Saya sangat yakin, keuangan syariah hadir bukan sekadar sistem alternatif, tetapi sebagai manifestasi etika Islam dalam mengatur ekonomi. Prinsipnya adalah bebas riba, bebas gharar (ketidakjelasan), bebas maysir (judi), dan menekankan pada keadilan distribusi kekayaan. Dalam kerangka ini, perempuan bukan hanya objek, tetapi juga harus menjadi subjek aktif. Dalam konteks ini, peran perempuan dapat diwujudkan dalam tiga aspek: Sebagai pengelola ekonomi rumah tangga. Mereka menata pengeluaran, tabungan, dan investasi. Sebagai pelaku usaha mikro. Perempuan terbukti tangguh dalam UMKM, sektor yang dapat diperkuat melalui pembiayaan syariah. Sebagai agen literasi. Perempuan dapat menyebarkan pemahaman tentang keuangan syariah, membebaskan keluarga dari jeratan praktik non-syariah.

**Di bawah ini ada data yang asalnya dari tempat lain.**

-- ==== Sys2Proof/Decode.lean ====
section
/-! DEFINITION. The decoder (30_encoding.md R94: total, the checks in order, each refusal by name), the encoder from
the same table (R93), and the decoder under the opcode table's bit numbering. -/

namespace Sys2Proof

/-- Why a word is no command, in the order of 30_encoding.md R94's checks; every one is answered BadCommand (R205). -/
inductive DecodeError where
  /-- `op` is 0x0 or 0xB .. 0xF. -/
  | undefinedOp
  /-- `rsv` is not zero. -/
  | reservedNotZero
  /-- `data` is not zero in a command without an operand. -/
  | dataNotZero
deriving DecidableEq, Repr

/-- The fields of a command word (30_encoding.md R91). -/
def Command.ofWord (w : Word) : Command :=
  { op := w.extractLsb' 12 4, rsv := w.extractLsb' 8 4, data := w.extractLsb' 0 8 }

/-- The command word of three fields, `op` uppermost (30_encoding.md R91). -/
def Command.toWord (c : Command) : Word := c.op ++ c.rsv ++ c.data

/-- The command of an operation code (30_encoding.md R93); none for an undefined one. -/
def commandOf (op : BitVec 4) (data : Byte) : Option Instr :=
  match op.toNat with
  | 0x1 => some .clr
  | 0x2 => some .cbegin
  | 0x3 => some (.csym data)
  | 0x4 => some .cend
  | 0x5 => some .ebegin
  | 0x6 => some (.esym data)
  | 0x7 => some .eend
  | 0x8 => some .dbegin
  | 0x9 => some (.dbit data)
  | 0xA => some .dend
  | _ => none

/-- Decoding of the three fields: the first three checks of 30_encoding.md R94, in its order. -/
def decodeCommand (c : Command) : Except DecodeError Instr :=
  match commandOf c.op c.data with
  | none => .error .undefinedOp
  | some i =>
    if c.reservedZero = false then .error .reservedNotZero
    else if c.dataAllowed = false then .error .dataNotZero
    else .ok i

/-- The decoder: every 16-bit word is a command or is refused by name (30_encoding.md R94, R95). -/
def decode (w : Word) : Except DecodeError Instr := decodeCommand (Command.ofWord w)

/-- The operation code of a command (30_encoding.md R93). -/
def Instr.opcode : Instr → BitVec 4
  | .clr => 0x1
  | .cbegin => 0x2
  | .csym _ => 0x3
  | .cend => 0x4
  | .ebegin => 0x5
  | .esym _ => 0x6
  | .eend => 0x7
  | .dbegin => 0x8
  | .dbit _ => 0x9
  | .dend => 0xA

/-- The fields of a command: its operation code, a zero reserved field, its operand (30_encoding.md R91, R93). -/
def Instr.toCommand (i : Instr) : Command := { op := i.opcode, rsv := 0, data := i.operand }

/-- The encoder: the word `(op << 12) | data` with `rsv = 0` (30_encoding.md R93, R97). -/
def encode (i : Instr) : Word := i.toCommand.toWord

/-- What the decoder reads from an instruction whose bits are `w`, numbered as spec/opcode_table.json numbers them:
one 16-bit word, transferred as one unit (20_memory.md R64), bit 0 its least significant bit. -/
def decodeTableWord (nbits w : Nat) : Option Instr :=
  match decode (BitVec.ofNat 16 (w % 2 ^ nbits)) with
  | .ok i => some i
  | .error _ => none

end Sys2Proof
end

Kita tahu bersama, keuangan syariah berkembang pesat dalam dua dekade terakhir dan dipandang sebagai instrumen strategis untuk mewujudkan keadilan sosial-ekonomi. Namun, partisipasi perempuan dalam sektor ini masih terbatas. Hambatan utamanya bukanlah norma agama, melainkan tafsir keagamaan misoginis yang berkelindan erat dengan budaya patriarkal memengaruhi struktur sosial patriarkis yang membatasi akses dan peran perempuan. Bahkan, internalisasi nilai patriarkis di kalangan perempuan sendiri memperkuat marginalisasi tersebut. Lalu, bagaimana cara memberdayakan perempuan agar berperan penting dalam keuangan syariah di tengah dominasi patriarki?
Sejarah Islam memberikan teladan agung bahwa peran perempuan dalam ekonomi bukanlah sesuatu yang baru, melainkan bagian inheren dari ajaran Islam. Kita punya success story, Figur Khadijah binti Khuwailid, istri Rasulullah, adalah seorang pebisnis ulung yang menguasai jaringan perdagangan internasional pada zamannya. Keberhasilan Khadijah dalam bidang bisnis tidak hanya menyejahterakan keluarganya, tetapi juga menopang dakwah Nabi Muhammad di fase awal. Demikian pula, sejarah mencatat perempuan-perempuan Muslim yang mengelola wakaf, perdagangan, dan aktivitas sosial-ekonomi, menunjukkan bahwa partisipasi perempuan dalam ekonomi memiliki legitimasi syar’i. Artinya, kontribusi perempuan dalam ekonomi tidak hanya berdampak pada lingkup rumah tangga, tetapi juga pada kemajuan umat secara kolektif.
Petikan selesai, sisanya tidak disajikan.